The much anticipated announcement from last year; Anthrax (8/10) are next up on the main stage, with the obligatory pentagrams and no-muss-no-fuss, get down to business metal. ‘N.F.L’ proves presence is everything, they perform the way only legendary pro’s perform, like the stage is their second skin, and a heartfelt tribute to Dimebag Darrell and Ronnie James Dio comes in the form of dropped photo banners over the stage. Calling “Can we do a war dance? Revv those engines, move your ass!” Anthrax drop into ‘Cry For The Indians’ (complete with feather head-dress) followed by a guest appearance from a surly looking Judge Dredd for ‘I Am The Law’.

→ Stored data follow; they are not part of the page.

/-- R340, R341, R344, R345, R114, R352, R353, R356, R357, R361, R365, R526, R532, R107, R108: STR, STRB and STRH in every form,
and their unprivileged forms, post-indexed with write-back: exactly the bytes of the access are stored, a split access byte by
byte at each byte's translation, an abort is taken with the bytes before it stored and no write-back, and a halt of the write
halts; a stored PC is PC + 8. -/
def Obligations.StoreResults : Prop :=
  (∀ o : LsImm, let a : AddrForm := { p := o.p, u := o.u, w := o.w, rn := o.rn, offset := plainOffset o.imm12 }
    StoresRegister (.strImm o) .word (writeAccess false true) a o.rt ∧
    StoresRegister (.strbImm o) .byte (writeAccess false false) a o.rt) ∧
  (∀ o : LsReg, let a : AddrForm := { p := o.p, u := o.u, w := o.w, rn := o.rn, offset := shiftedOffset o.rm o.type o.imm5 }
    StoresRegister (.strReg o) .word (writeAccess false true) a o.rt ∧
    StoresRegister (.strbReg o) .byte (writeAccess false false) a o.rt) ∧
  (∀ o : ExtraImm, let a : AddrForm := { p := o.p, u := o.u, w := o.w, rn := o.rn, offset := splitOffset o.imm4H o.imm4L }
    StoresRegister (.strhImm o) .half (writeAccess false true) a o.rt) ∧
  (∀ o : ExtraReg, let a : AddrForm := { p := o.p, u := o.u, w := o.w, rn := o.rn, offset := fun s => s.reg o.rm }
    StoresRegister (.strhReg o) .half (writeAccess false true) a o.rt) ∧
  (∀ o : LsTImm, let a := unprivForm o.u o.rn (plainOffset o.imm12)
    StoresRegister (.strtImm o) .word (writeAccess true true) a o.rt ∧
    StoresRegister (.strbtImm o) .byte (writeAccess true false) a o.rt) ∧
  (∀ o : LsTReg, let a := unprivForm o.u o.rn (shiftedOffset o.rm o.type o.imm5)
    StoresRegister (.strtReg o) .word (writeAccess true true) a o.rt ∧
    StoresRegister (.strbtReg o) .byte (writeAccess true false) a o.rt) ∧
  (∀ o : ExtraTImm, StoresRegister (.strhtImm o) .half (writeAccess true true)
    (unprivForm o.u o.rn (splitOffset o.imm4H o.imm4L)) o.rt) ∧
  (∀ o : ExtraTReg, StoresRegister (.strhtReg o) .half (writeAccess true true)
    (unprivForm o.u o.rn fun s => s.reg o.rm) o.rt)

/-- R368, R369, R342: LDRD and STRD: two strict word accesses, the lower first, then the write-back and the destinations; an
abort of the second access leaves the base, and of LDRD the first destination open, of STRD the first word stored; a halt of either
halts. That only the first destination is open, and that the base keeps its value even as a destination, are the model's readings
(log entries 16, 17). -/
def Obligations.DualTransferResults : Prop :=
  ∀ (a : AddrForm) (rt : Reg) (s : State),
    let at0 := a.address s
    let at1 := a.address s + 4
    let rd := readAccess false false
    let wr := writeAccess false false
    (∀ i, ((∃ o : ExtraImm, i = .ldrdImm o ∧ rt = o.rt ∧
          a = { p := o.p, u := o.u, w := o.w, rn := o.rn, offset := splitOffset o.imm4H o.imm4L }) ∨
        (∃ o : ExtraReg, i = .ldrdReg o ∧ rt = o.rt ∧
          a = { p := o.p, u := o.u, w := o.w, rn := o.rn, offset := fun s => s.reg o.rm })) → i.runs s →
      (∀ lo hi, memRead at0 .word rd s = .ok lo s → memRead at1 .word rd s = .ok hi s →
        exec i s = .next (State.advance (((a.back s s).setReg rt lo).setReg (rt + 1) hi))) ∧
      (∀ va status write, memRead at0 .word rd s = .exc (.dataAbort va status write) s →
        exec i s = takeException .dataAbort (s.pc + 8) (s.setMemoryAbort va status write)) ∧
      (∀ lo va status write, memRead at0 .word rd s = .ok lo s →
        memRead at1 .word rd s = .exc (.dataAbort va status write) s →
        ∃ v n, exec i s = takeException .dataAbort (s.pc + 8)
          (State.setMemoryAbort { (if rt = a.rn then s else s.setReg rt v) with draws := n } va status write)) ∧
      (∀ f, memRead at0 .word rd s = .halt f → exec i s = .fault f) ∧
      (∀ lo f, memRead at0 .word rd s = .ok lo s → memRead at1 .word rd s = .halt f → exec i s = .fault f)) ∧
    (∀ i, ((∃ o : ExtraImm, i = .strdImm o ∧ rt = o.rt ∧
          a = { p := o.p, u := o.u, w := o.w, rn := o.rn, offset := splitOffset o.imm4H o.imm4L }) ∨
        (∃ o : ExtraReg, i = .strdReg o ∧ rt = o.rt ∧
          a = { p := o.p, u := o.u, w := o.w, rn := o.rn, offset := fun s => s.reg o.rm })) → i.runs s →
      (∀ pa, s.memoryCanonical = true → s.reaches at0 .word wr pa →
        ∃ m, s.mem.Stored pa 4 (s.reg rt) m ∧
          (∀ pb, State.reaches { s with mem := m } at1 .word wr pb →
            ∃ m', exec i s = .next (State.advance (a.back s { s with mem := m' })) ∧
              m.Stored pb 4 (s.reg (rt + 1)) m') ∧
          (∀ va status write, memWrite at1 .word (s.reg (rt + 1)) wr { s with mem := m }
              = .exc (.dataAbort va status write) { s with mem := m } →
            exec i s = takeException .dataAbort (s.pc + 8) (State.setMemoryAbort { s with mem := m } va status write)) ∧
          (∀ f, memWrite at1 .word (s.reg (rt + 1)) wr { s with mem := m } = .halt f → exec i s = .fault f)) ∧
      (∀ va status write, memWrite at0 .word (s.reg rt) wr s = .exc (.dataAbort va status write) s →
        exec i s = takeException .dataAbort (s.pc + 8) (s.setMemoryAbort va status write)) ∧
      (∀ f, memWrite at0 .word (s.reg rt) wr s = .halt f → exec i s = .fault f))

/-! ### Blocks, branches and the rest -/

/-- R410 to R415: LDM, LDMDA, LDMDB and LDMIB load the registers of the list, lowest first, from ascending addresses, write the
base back, and branch where the list has the PC; the halt of a read halts. -/
def Obligations.LoadMultipleResults : Prop :=
  ∀ o : BlockOp, LoadsBlock (.ldm o) false true o ∧ LoadsBlock (.ldmda o) false false o ∧
    LoadsBlock (.ldmdb o) true false o ∧ LoadsBlock (.ldmib o) true true o

/-- R410, R416 to R420: STM, STMDA, STMDB and STMIB store the registers of the list, lowest first, to ascending addresses, the
PC as PC + 8, each at its own translation, and write the base back; no other byte of memory changes; an abort of a word leaves the
earlier words stored and the base as it was, and a halt of one halts. -/
def Obligations.StoreMultipleResults : Prop :=
  ∀ o : BlockOp, StoresBlock (.stm o) false true o ∧ StoresBlock (.stmda o) false false o ∧
    StoresBlock (.stmdb o) true false o ∧ StoresBlock (.stmib o) true true o

/-- R422, R423: the user-register forms of LDM and STM transfer the User mode copies, without write-back, from a base of the
current mode; they halt in User and System mode and where an access halts; an abort of a word of STM leaves the earlier words
stored. -/
def Obligations.UserRegisterTransfers : Prop :=
  (∀ (o : LdmUserOp) (s : State), (Instr.ldmUser o).runs s →
    ((s.mode = .usr ∨ s.mode = .sys) → exec (.ldmUser o) s = .fault (.unpredictable (.rule 422))) ∧
    (s.mode ≠ .usr → s.mode ≠ .sys →
      let start := blockFrom o.p o.u (s.reg o.rn) (listCount o.registers)
      (∀ value, s.readsBlock start (listCount o.registers) value →
        ∃ cells, exec (.ldmUser o) s = .next (State.advance { s with cells := cells }) ∧
          s.loadedBlock .usr o.registers value o.rn none cells) ∧
      BlockLoadHalts (.ldmUser o) s start (listCount o.registers))) ∧
  (∀ (o : StmUserOp) (s : State), (Instr.stmUser o).runs s →
    let start := blockFrom o.p o.u (s.reg o.rn) (listCount o.registers)
    ((s.mode = .usr ∨ s.mode = .sys) → exec (.stmUser o) s = .fault (.unpredictable (.rule 423))) ∧
    (s.mode ≠ .usr → s.mode ≠ .sys →
      (∀ t, storeList .usr (registerList o.registers) start s = .ok () t →
        exec (.stmUser o) s = .next (State.advance { s with mem := t.mem })) ∧
      (s.memoryCanonical = true → s.plainBlock start →
        ∃ m, exec (.stmUser o) s = .next (State.advance { s with mem := m }) ∧
          s.storedBlock .usr o.registers start m) ∧
      BlockStoreEnds (.stmUser o) s .usr o.registers start id))

/-- R342, R410, R411, R421, R422: an abort of word `k` of any LDM, the exception return and the user-register form among them,
takes the data abort of that word with memory, the base register, and every register outside the list as they
were; no branch, no return and no write-back happens; with SCTLR.TE = 1 the entry halts. That the base keeps its value even where
it is in the list is the model's reading of R342 (log entry 16). -/
def Obligations.AbortedLoadMultipleKeepsItsBase : Prop :=
  (∀ (o : BlockOp) (p u : Bool) (i : Instr) (s : State),
    ((i = .ldm o ∧ p = false ∧ u = true) ∨ (i = .ldmda o ∧ p = false ∧ u = false) ∨
      (i = .ldmdb o ∧ p = true ∧ u = false) ∨ (i = .ldmib o ∧ p = true ∧ u = true)) → i.runs s →
    LoadAbortKeepsTheRest i s s.mode o.registers o.rn (blockFrom p u (s.reg o.rn) (listCount o.registers))
      (listCount o.registers)) ∧
  (∀ (o : LdmExcOp) (s : State), (Instr.ldmExcReturn o).runs s → s.mode ≠ .usr → s.mode ≠ .sys →
    LoadAbortKeepsTheRest (.ldmExcReturn o) s s.mode o.registers o.rn
      (blockFrom o.p o.u (s.reg o.rn) (listCount o.registers + 1)) (listCount o.registers + 1)) ∧
  (∀ (o : LdmUserOp) (s : State), (Instr.ldmUser o).runs s → s.mode ≠ .usr → s.mode ≠ .sys →
    LoadAbortKeepsTheRest (.ldmUser o) s .usr o.registers o.rn
      (blockFrom o.p o.u (s.reg o.rn) (listCount o.registers)) (listCount o.registers))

As the skies dip red through to night and the crowd fills in, Californian thrash legends Slayer (9/10) come full force onto the main stage with no warning. It’s only been a few short months since the passing of guitarist Jeff Hanneman, but Slayer kept their BOA date and rise in tribute to their friend and bandmate, but there definitely is an air of sadness surrounding the performance – if only from the fans themselves. ‘World Painted Blood’ is the opener, with Kerry King sporting a blood spattered white guitar, and ‘Mandatory Suicide’ elicits a feral roar from the crowd. Fit inducing strobe lighting designed to mirror the drums during ‘Post Mortem’ creates an eerie view of the mosh pit and hair is flying as heads are banging, but the real show-stopper is final number ‘Raining Blood’, whose refrain is instantly recognisable by even non-Slayer fans.

The encore sees anthemic ‘South of Heaven’ and a rowdy close with ‘Angel of Death’ but it’s an extremely clipped ending where the band just up and leave that have the crowd scratching their heads. Slayer undoubtedly put on a great performance as expected, but the niggling feeling that it was all a bit forced, does seem to resonate.